103.1 Central FM
- Stirling; Scotland;
- Broadcast area: Stirling, Falkirk and Clackmannanshire
- Frequencies: FM: 103.1 MHz; DAB+: 9C;

Programming
- Format: AC

Ownership
- Owner: John Quinn

History
- First air date: 4 June 1990

Technical information
- Power: 500 watts
- Transmitter coordinates: 56°04′18″N 4°03′37″W﻿ / ﻿56.0716°N 4.0604°W

Links
- Website: Central FM

= Central 103.1 FM =

Central FM is an Independent Local Radio station serving Falkirk, Stirling, Clackmannanshire and the Forth Valley. It is owned and operated by businessman John Quinn and, as of February 2026, broadcasts from studios in Henderson Street in Bridge of Allan near Stirling.

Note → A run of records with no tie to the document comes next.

-- ==== Sys2Proof/Machine/Access.lean ====
section
/-!
DEFINITION. Access to memory: the address map (R327), storage keys and protected cam tables (R239, R205, R207), ECC
(R328) and power (R358).  One read and one write serve cores, host windows, errands, the vault, the microcode patch
unit and STREAM rings.
-/

namespace Sys2Proof.Machine

/-- The kind of an access (R239). -/
inductive Kind where
  | load | fetch | store
deriving DecidableEq, Repr

/-- A memory region by global address: desk of core, boot ROM, hall bank, syllabus bank, xSPI window. -/
inductive Region where
  | rom | desk (c : Nat) | hall (h : Nat) | syl (b : Nat) | flash
deriving DecidableEq, Repr

/-- Table 16-1, memory rows, by global address. -/
def regionOf (a : Nat) : Option Region :=
  if 0x00010000 ≤ a ∧ a < 0x00018000 then some .rom
  else if 0x08000000 ≤ a ∧ a < 0x08040000 then some (.desk ((a - 0x08000000) / 0x10000))
  else if 0x10000000 ≤ a ∧ a < 0x10400000 then some (.hall ((a - 0x10000000) / 0x100000))
  else if 0x20000000 ≤ a ∧ a < 0x20100000 then some (.syl ((a - 0x20000000) / 0x80000))
  else if 0x40000000 ≤ a ∧ a < 0x50000000 then some .flash
  else none

/-- The power domain of a region (Table 18-1). -/
def Region.dom : Region → Option Nat
  | .desk c => some c
  | .hall h => some (4 + h)
  | .syl b => some (8 + b)
  | .rom | .flash => none

/-- The key block of an address (section 5 of the Registrar model). -/
def blockOf (a : Nat) : Option Nat :=
  if 0x10000000 ≤ a ∧ a < 0x10400000 then some ((a - 0x10000000) / 4096)
  else if 0x20000000 ≤ a ∧ a < 0x20100000 then some (1024 + (a - 0x20000000) / 4096)
  else none

/-- The key byte of a block: bits of `HALL_KEY_b` (Table 11-4). -/
def keyByte (s : State) (b : Nat) : Nat := rdF s (HALL_KEY (b / 4)) (8 * (b % 4)) 8

/-- A sealed session is open (R431). -/
def sessionOpen (s : State) : Bool := s.vault.session.isSome

/-- The axis's ACTIVE bank bit (R204). -/
def activeBank (s : State) (n : Nat) : Nat := rdF s (CAM_BANK (n / 32)) (n % 32) 1

/-- The axis's mode (Table 9-1). -/
def axisMode (s : State) (n : Nat) : Nat := rdF s (CAM_STAT n) 0 3

/-- The table and the bank registers of axis `n` in bank `b` are protected (R205, R207). -/
def camProtected (s : State) (b n : Nat) : Bool :=
  if activeBank s n = b then decide (axisMode s n ≠ 0) else s.term.armed && s.term.mask.testBit n

/-- The check of R239 on one block, without its marks. [DEDUCED, unsafe, log entry 55] -/
def keyCheck (s : State) (kind : Kind) (b k : Nat) (master : Bool) : Option BusErr :=
  let t := keyByte s b
  let miss := !master && decide (k ≠ t % 16)
  match kind with
  | .store =>
    if t.testBit 5 && !sessionOpen s then some .seal
    else if miss then some .key
    else if decide (1024 ≤ b) && camProtected s ((b - 1024) / 128) ((b - 1024) % 128) then some .cam
    else none
  | _ => if t.testBit 4 && miss then some .rdlock else none

/-- A region's rights (Table 16-1), the same in the three columns but for a core's own desk view and the control
space, which are not reached here. -/
def mapped (kind : Kind) (a : Nat) : Bool :=
  match regionOf a with
  | none => false
  | some .rom | some .flash => decide (kind ≠ .store)
  | some (.desk _) => decide (kind ≠ .fetch)
  | some (.hall _) => true
  | some (.syl _) => decide (kind ≠ .fetch)

/-- The checks of one byte's address: mapping, key, power. -/
def byteCheck (s : State) (kind : Kind) (k : Nat) (master : Bool) (a : Nat) : Option BusErr :=
  if !mapped kind a then some .decode
  else
    match (blockOf a).bind fun b => keyCheck s kind b k master with
    | some e => some e
    | none =>
      match (regionOf a).bind Region.dom with
      | some d => if awake s d then none else some .asleep
      | none => none

/-- The addresses at which an access of `n` bytes at `a` meets a block first: `a` and each 4 KiB boundary inside. -/
def blockStarts (a n : Nat) : List Nat :=
  if n = 0 then [] else a :: (List.range ((a + n - 1) / 4096 - a / 4096)).map fun i => 4096 * (a / 4096 + 1 + i)

/-- The checks of an access of `n` bytes: the first that fails, in address order. -/
def memCheck (s : State) (kind : Kind) (k : Nat) (master : Bool) (a n : Nat) : Option BusErr :=
  (blockStarts a n).findSome? fun x => byteCheck s kind k master x

/-- A domain is active now (R359, R360). -/
def touch (n : Nat) (s : State) : State :=
  modDom n (fun d => { d with idleSince := s.now, stir := d.stir || decide (domState s n = 1) }) s

/-- A domain is active up to tick `u`. -/
def touchTill (n u : Nat) (s : State) : State :=
  modDom n (fun d => { d with idleSince := max d.idleSince u, stir := d.stir || decide (domState s n = 1) }) s

/-- The marks of a permitted access to one address: SEEN, DIRTY (R239), VERIFIED cleared by a store to a cam table
(R206), activity of the domain (Table 18-3). -/
def markOne (kind : Kind) (a : Nat) (s : State) : State :=
  let s := match (regionOf a).bind Region.dom with
    | some d => if 4 ≤ d then touch d s else s
    | none => s
  match blockOf a with
  | none => s
  | some b =>
    let s := wrB (HALL_SEEN (b / 32)) (b % 32) true s
    if kind = .store then
      let s := wrB (HALL_DIRTY (b / 32)) (b % 32) true s
      if b < 1024 then s
      else
        let n := (b - 1024) % 128
        wrB ((if b < 1152 then CAM_VFY_A else CAM_VFY_B) (n / 32)) (n % 32) false s
    else s

/-- The marks of a permitted access. -/
def markUse (kind : Kind) (a n : Nat) (s : State) : State := (blockStarts a n).foldl (fun s x => markOne kind x s) s

/-! ECC (R328) -/

/-- The latent error of a 64-bit word: 0 none, 1 single-bit, 2 double-bit. -/
def eccAt (s : State) (w : Nat) : Nat := ((s.ecc.find? fun e => e.1 = w).map Prod.snd).getD 0

/-- A word made good. -/
def eccFix (w : Nat) (s : State) : State := { s with ecc := s.ecc.filter fun e => e.1 ≠ w }

/-- The Prefect source of an error in a region: single-bit, double-bit. -/
def eccSource : Region → Nat × Nat
  | .hall h => (0x20 + h, 0x24 + h)
  | .syl b => (0x28 + 2 * b, 0x29 + 2 * b)
  | .desk c => (0x30 + c, 0x2C + c)
  | .rom | .flash => (0, 0)

/-- An error found at a word: HALL_ECC_STAT and HALL_ECC_ADDR (hall and syllabus banks), and the Prefect.
[DEDUCED, unsafe, log entry 56] -/
def eccLog (w : Nat) (double : Bool) (s : State) : State :=
  match regionOf (8 * w) with
  | none | some .rom | some .flash => s
  | some r =>
    let src := eccSource r
    let s := raise (if double then src.2 else src.1) (w32 (8 * w)) s
    match r with
    | .desk _ => s
    | _ =>
      let s := incSat HALL_ECC_STAT (if double then 16 else 0) 16 1 s
      if double then wr HALL_ECC_ADDR (w32 (8 * w + 1)) s
      else if rdB s HALL_ECC_ADDR 0 then s
      else wr HALL_ECC_ADDR (w32 (8 * w)) s

/-- The 64-bit words of an access. -/
def wordsOf (a n : Nat) : List Nat :=
  if n = 0 then [] else (List.range ((a + n - 1) / 8 - a / 8 + 1)).map fun i => a / 8 + i

/-- One word read: a single-bit error is corrected and the word rewritten, a double-bit error is reported (Table 16-2).
The flag says that all words so far were good. -/
def eccReadWord (w : Nat) (r : Bool × State) : Bool × State :=
  match eccAt r.2 w with
  | 0 => r
  | 1 => (r.1, eccFix w (eccLog w false r.2))
  | _ => (false, eccLog w true r.2)

/-- [DEDUCED, unsafe, log entry 56] -/
def eccRead (a n : Nat) (s : State) : Bool × State := (wordsOf a n).foldl (fun r w => eccReadWord w r) (true, s)

/-- The words that a store covers whole. -/
def wordsWhole (a n : Nat) : List Nat := (wordsOf a n).filter fun w => decide (a ≤ 8 * w) && decide (8 * w + 8 ≤ a + n)
/-- The words that it covers in part. -/
def wordsPart (a n : Nat) : List Nat := (wordsOf a n).filter fun w => !(decide (a ≤ 8 * w) && decide (8 * w + 8 ≤ a + n))

/-- A store merges the words that it covers in part, which meets an error as a read does; if all are good it is made, and the words
that it covers whole are rewritten. [DEDUCED, unsafe, log entry 56] -/
def eccWrite (a n : Nat) (s : State) : Bool × State :=
  let r := (wordsPart a n).foldl (fun r w => eccReadWord w r) (true, s)
  if r.1 then (true, (wordsWhole a n).foldl (fun s w => eccFix w s) r.2) else r

/-! The accesses -/

/-- An initiator's side of an access: its access key, and whether the access is a master's. -/
structure Req where
  key : Nat
  master : Bool
deriving DecidableEq, Repr

/-- The bytes an access returns, or its error; and the state after it. -/
structure Reply where
  err : Option BusErr := none
  data : List Byte := []
  st : State

/-- A checked read: the error alone changes nothing but the ECC log. -/
def memRead (q : Req) (kind : Kind) (a n : Nat) (s : State) : Reply :=
  match memCheck s kind q.key q.master a n with
  | some e => { err := some e, st := s }
  | none =>
    let r := eccRead a n (markUse kind a n s)
    if r.1 then { data := rdBytes r.2 a n, st := r.2 } else { err := some .ecc, st := r.2 }

/-- A checked write. -/
def memWrite (q : Req) (a : Nat) (l : List Byte) (s : State) : Reply :=
  match memCheck s .store q.key q.master a l.length with
  | some e => { err := some e, st := s }
  | none =>
    let r := eccWrite a l.length s
    if r.1 then { st := wrBytes a l (markUse .store a l.length r.2) } else { err := some .eccMerge, st := r.2 }

/-- A write of a register of R198: refused as a storage-key fault while protected (R205, R207); accepted, it clears
VERIFIED (R206). -/
def bankRegWrite (a b n : Nat) (v : Word) (s : State) : Option BusErr × State :=
  if camProtected s b n then (some .cam, s)
  else (none, wrB ((if b = 0 then CAM_VFY_A else CAM_VFY_B) (n / 32)) (n % 32) false (wr a v s))

end Sys2Proof.Machine
end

As of July 2025, the station broadcasts to a weekly audience of 45,400, according to RAJAR.

== History ==
In December 1988, the Independent Broadcasting Authority announced it had chosen the Stirling area as one of twenty areas of the UK where new incremental radio licences were to be awarded. A month later, the regulator advertised the Stirling licence, permitting any station format.

Centresound, a community-based station founded by a local community association, began broadcasting on Monday 4 June 1990 from studios at the John Player Building in the Stirling Enterprise Park but within two months, fell into financial difficulties due to problems in attracting enough investment to maintain an independent operation.

The board of directors resigned when the long-established Radio Forth went into partnership with Centresound after investing in the station. An overhaul saw the station relaunch as Central FM, sharing programming, news content and administration with Forth under an agreement. The move was criticised as being in commercial interests, rather than for the community's benefit, but station manager Brian Hawkins argued the station was broadcasting more local output than before and no complaints had been received. The Radio Authority went on to award a new ten-year licence to Central FM in December 1993.

The station continued to record a loss, and in 1996, Radio Investments Ltd gained control after increasing its stake to 60%, ending the partnership with Radio Forth and leading to the station relocating to studios in Falkirk. Later, the controlling share passed onto The Local Radio Company, with 20% held by EMAP and the rest by independent investors.

Chairman, John Quinn took control of Central FM in 2008. In October 2012, the station returned to Stirling with the opening of new studios at the Springkerse Industrial Estate. In August 2013, Central FM began broadcasting on DAB across Central Scotland.

On 1 December 2016, three online-only stations were launched under the Central FM brand; Central FM Chart (playing non-stop hits), Central FM Country (24-hour current and classic country hits) and Central FM Gold (non-stop '60s, '70s and '80s hits). All are accessible from the station website and downloadable app. These online stations have now ceased transmission.

==Awards==
Central FM won the Scotland category in the Radio Academy Nations and Regions Awards twice in 2008 and 2011. It also won the Sony Gold Award for best UK station (in a TSA under 300,000 listeners) in 2012 and placed in the top three of stations (TSA under 500,000 listeners) at the 2013 Arqiva Commercial Radio Awards and won the Silver Award for Station of The Year at The Arqiva Radio Awards 2015.

==Programming==
Central FM's Programming is headed by Brad Yule, the station's Programme Controller. Central FM's programming is produced and broadcast from its Stirling studios. Presenter-led programming airs from 6 am to 7 pm from Monday - Friday, 7am to 6pm on Saturdays and 7am to 10pm on Sundays.

The station's presenters include Brad Yule (Weekday Breakfast), Sharon Oakley (Weekday Breakfast), Stuart McCafferty (Weekday Daytime & Weekend Breakfast), Stuart Smith (Weekday Drivetime & Saturday Afternoons), Liv Cowle (Weekday Evenings), Brian Woolfson (Weekend Daytime), Gav & Hannah (Sunday Afternoons) and Ellie Foster (Sunday Evenings)

===News===
Local news bulletins air hourly from 6 am – 7 pm on weekdays, 7 am – 1 pm on Saturdays and 8 am – 1 pm on Sundays with headlines on the half-hour during breakfast and drivetime shows. National bulletins from Sky News Radio in London air during all other hours.

===Travel===
Local travel news air hourly from 6 am – 7 pm on weekdays & 8 am – 12 pm on Saturdays. These bulletins are provided from INRIX based at the National Control Centre in South Queensferry, Edinburgh in Scotland.